-- ==== Sys2Proof/Decode.lean ====
section
/-! DEFINITION. The command that a word spells by the table's bits. No row of the operation table gives bits (every row's list of
fields is empty), so no word spells a command (log 22). The tile instructions' own 32-bit encoding is read by the tile, in
Sys2Proof/Machine/Operands.lean. -/

namespace Sys2Proof

/-- The command spelled by the `nbits` bits `w`: none, for the table gives no row any bits. -/
def decodeTableWord (_nbits _w : Nat) : Option Instr := none

end Sys2Proof
end

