-- ==== Sys2Proof/Config.lean ====
section
/-! DEFINITION. The values the spec leaves open. They have no body: nothing proved of the model can rest on one of them. -/

namespace Sys2Proof

/-- Every open value of the part, as a number: the model applies it to the counter `fresh` of the state and keeps the limits the
spec sets on the value (log 7). -/
opaque Config.free : Nat → Nat

/-- The exponential and the logarithm of the vector unit on the FP32 pattern of a lane: 09_tile_instructions.md says which function
is meant and no accuracy (log 16). -/
opaque Config.vexp : BitVec 32 → BitVec 32
opaque Config.vlog : BitVec 32 → BitVec 32

/-- The maximum and the minimum of two FP32 patterns where one is a NaN or they are zeros of different sign (log 16). -/
opaque Config.vmaxOpen : BitVec 32 → BitVec 32 → BitVec 32
opaque Config.vminOpen : BitVec 32 → BitVec 32 → BitVec 32

/-- The INT32 that a NaN, an infinity or an FP32 value outside INT32 converts to (log 16). -/
opaque Config.vcvtiOpen : BitVec 32 → BitVec 32

/-- What the constraint solver computes for a skeleton image with its entries, a METHOD and an ITERATIONS (13_constraint_solver.md names
each method and not the order of its arithmetic; R570 makes it a function of these): value `i` of iterate `k`, the iterate's residual, the pivots
that it flags, and the largest regularisation it uses (log 30). -/
opaque Config.solveValue (image : Bytes) (method iterations k i : Nat) : BitVec 32
opaque Config.solveResidual (image : Bytes) (method iterations k : Nat) : BitVec 32
opaque Config.solvePivots (image : Bytes) (method iterations k : Nat) : Nat
opaque Config.solveLambda (image : Bytes) (method iterations k : Nat) : BitVec 32

/-- Whether a clamp of the input tau changes a returned value of iterate `k` (R579, R580; log 30). -/
opaque Config.solveClamped (image : Bytes) (method iterations k : Nat) : Bool

/-- Byte `i` of a measurement that is a digest or whose raw layout is open, after it has been computed `n` times (log 21). -/
opaque Config.measurement (idx n i : Nat) : BitVec 8

end Sys2Proof
end

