-- ==== Sys2Proof/Machine/Operands.lean ====
section
/-! DEFINITION. Operands of a tile instruction: the five instruction formats and their decoding, the register file with its windows,
and the tile store with its poison bits (08_tiles.md; 09_tile_instructions.md). -/

namespace Sys2Proof.Machine

open Sys2Proof

/-! ## Instruction words -/

/-- The operations of the tile's instruction set (09, Table: Opcodes). -/
inductive TOp where
  | add | sub | and | or | xor | shl | shr | sra | mul | mulhu | slt | sltu | min | max | minu | maxu
  | addi | andi | ori | xori | shli | shri | srai | movi | movhi | slti
  | ld | lw | lh | lb | st | sw | sh | sb
  | beq | bne | blt | bge | bltu | bgeu | j | call
  | nop | ret | tret | callr | jr | lock | unlock | sync | waitcyc | waitcycS | rdoff | rdstep | rdid | rdjob | spillw | fillw
  | srr | srw
  | semInc | semAcq | semTry | semIncr
  | send | recv | release | credBorrow | credReturn
  | watch | pread | pwrite
  | blk | xfer | outboxPost
  | vadd | vsub | vmul | vfma | vmax | vmin | vexp | vlog | vrsq | vcvti | vcvtf | vbcast | vredsum | vredmax | viadd | vimul
  | vld | vst
deriving DecidableEq, Repr

/-- A decoded instruction: its operation and every field of its format. -/
structure TInst where
  op : TOp
  rd : Nat := 0
  ra : Nat := 0
  rb : Nat := 0
  imm : Nat := 0
  res : Nat := 0
  vd : Nat := 0
  va : Nat := 0
  vb : Nat := 0
  fmt : Nat := 0
deriving DecidableEq, Repr

/-- Register arithmetic, major 0x01: operation and which of RD, RA, RB it names. -/
def row01 : Nat → Option (TOp × Bool × Bool × Bool)
  | 0x0 => some (.add, true, true, true)
  | 0x1 => some (.sub, true, true, true)
  | 0x2 => some (.and, true, true, true)
  | 0x3 => some (.or, true, true, true)
  | 0x4 => some (.xor, true, true, true)
  | 0x5 => some (.shl, true, true, true)
  | 0x6 => some (.shr, true, true, true)
  | 0x7 => some (.sra, true, true, true)
  | 0x8 => some (.mul, true, true, true)
  | 0x9 => some (.mulhu, true, true, true)
  | 0xA => some (.slt, true, true, true)
  | 0xB => some (.sltu, true, true, true)
  | 0xC => some (.min, true, true, true)
  | 0xD => some (.max, true, true, true)
  | 0xE => some (.minu, true, true, true)
  | 0xF => some (.maxu, true, true, true)
  | _ => none

/-- Control, major 0x20: operation and which of RD, RA, RB it names. -/
def row20 : Nat → Option (TOp × Bool × Bool × Bool)
  | 0x0 => some (.nop, false, false, false)
  | 0x1 => some (.ret, false, false, false)
  | 0x2 => some (.tret, false, false, false)
  | 0x3 => some (.callr, false, true, false)
  | 0x4 => some (.jr, false, true, false)
  | 0x5 => some (.lock, false, false, false)
  | 0x6 => some (.unlock, false, false, false)
  | 0x7 => some (.sync, false, false, false)
  | 0x8 => some (.waitcyc, false, true, false)
  | 0x9 => some (.waitcycS, false, true, false)
  | 0xA => some (.rdoff, true, false, false)
  | 0xB => some (.rdstep, true, false, false)
  | 0xC => some (.rdid, true, false, false)
  | 0xD => some (.rdjob, true, false, false)
  | 0xE => some (.spillw, false, true, true)
  | 0xF => some (.fillw, false, true, true)
  | _ => none

/-- Parameter slots, major 0x25: operation and which of RD, RA, RB it names. -/
def row25 : Nat → Option (TOp × Bool × Bool × Bool)
  | 0x0 => some (.watch, true, true, true)
  | 0x1 => some (.pread, true, true, false)
  | 0x2 => some (.pwrite, true, true, false)
  | _ => none

/-- Descriptors, major 0x26: operation and which of RD, RA, RB it names. -/
def row26 : Nat → Option (TOp × Bool × Bool × Bool)
  | 0x0 => some (.blk, false, true, false)
  | 0x1 => some (.xfer, false, true, false)
  | 0x2 => some (.outboxPost, false, true, false)
  | _ => none

/-- A row of an R-format major. -/
def rowR (major func : Nat) : Option (TOp × Bool × Bool × Bool) :=
  if major = 0x01 then row01 func else if major = 0x20 then row20 func else if major = 0x25 then row25 func else if major = 0x26 then row26 func else none

/-- A row of an I-format major: operation, which of RD and RA it names, and the IMM16 bits that it uses. -/
def rowI (major : Nat) : Option (TOp × Bool × Bool × Nat) :=
  match major with
  | 0x02 => some (.addi, true, true, 16)
  | 0x03 => some (.andi, true, true, 16)
  | 0x04 => some (.ori, true, true, 16)
  | 0x05 => some (.xori, true, true, 16)
  | 0x06 => some (.shli, true, true, 6)
  | 0x07 => some (.shri, true, true, 6)
  | 0x08 => some (.srai, true, true, 6)
  | 0x09 => some (.movi, true, false, 16)
  | 0x0A => some (.movhi, true, false, 16)
  | 0x0B => some (.slti, true, true, 16)
  | 0x10 => some (.ld, true, true, 16)
  | 0x11 => some (.lw, true, true, 16)
  | 0x12 => some (.lh, true, true, 16)
  | 0x13 => some (.lb, true, true, 16)
  | 0x14 => some (.st, true, true, 16)
  | 0x15 => some (.sw, true, true, 16)
  | 0x16 => some (.sh, true, true, 16)
  | 0x17 => some (.sb, true, true, 16)
  | 0x18 => some (.beq, true, true, 16)
  | 0x19 => some (.bne, true, true, 16)
  | 0x1A => some (.blt, true, true, 16)
  | 0x1B => some (.bge, true, true, 16)
  | 0x1C => some (.bltu, true, true, 16)
  | 0x1D => some (.bgeu, true, true, 16)
  | 0x21 => some (.srr, true, false, 16)
  | 0x22 => some (.srw, false, true, 16)
  | _ => none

================

AIM OF THE EXERCISE: What is the number of lines in these records that contain "addi"? Reply with the number only.

YOUR RESPONSE: 2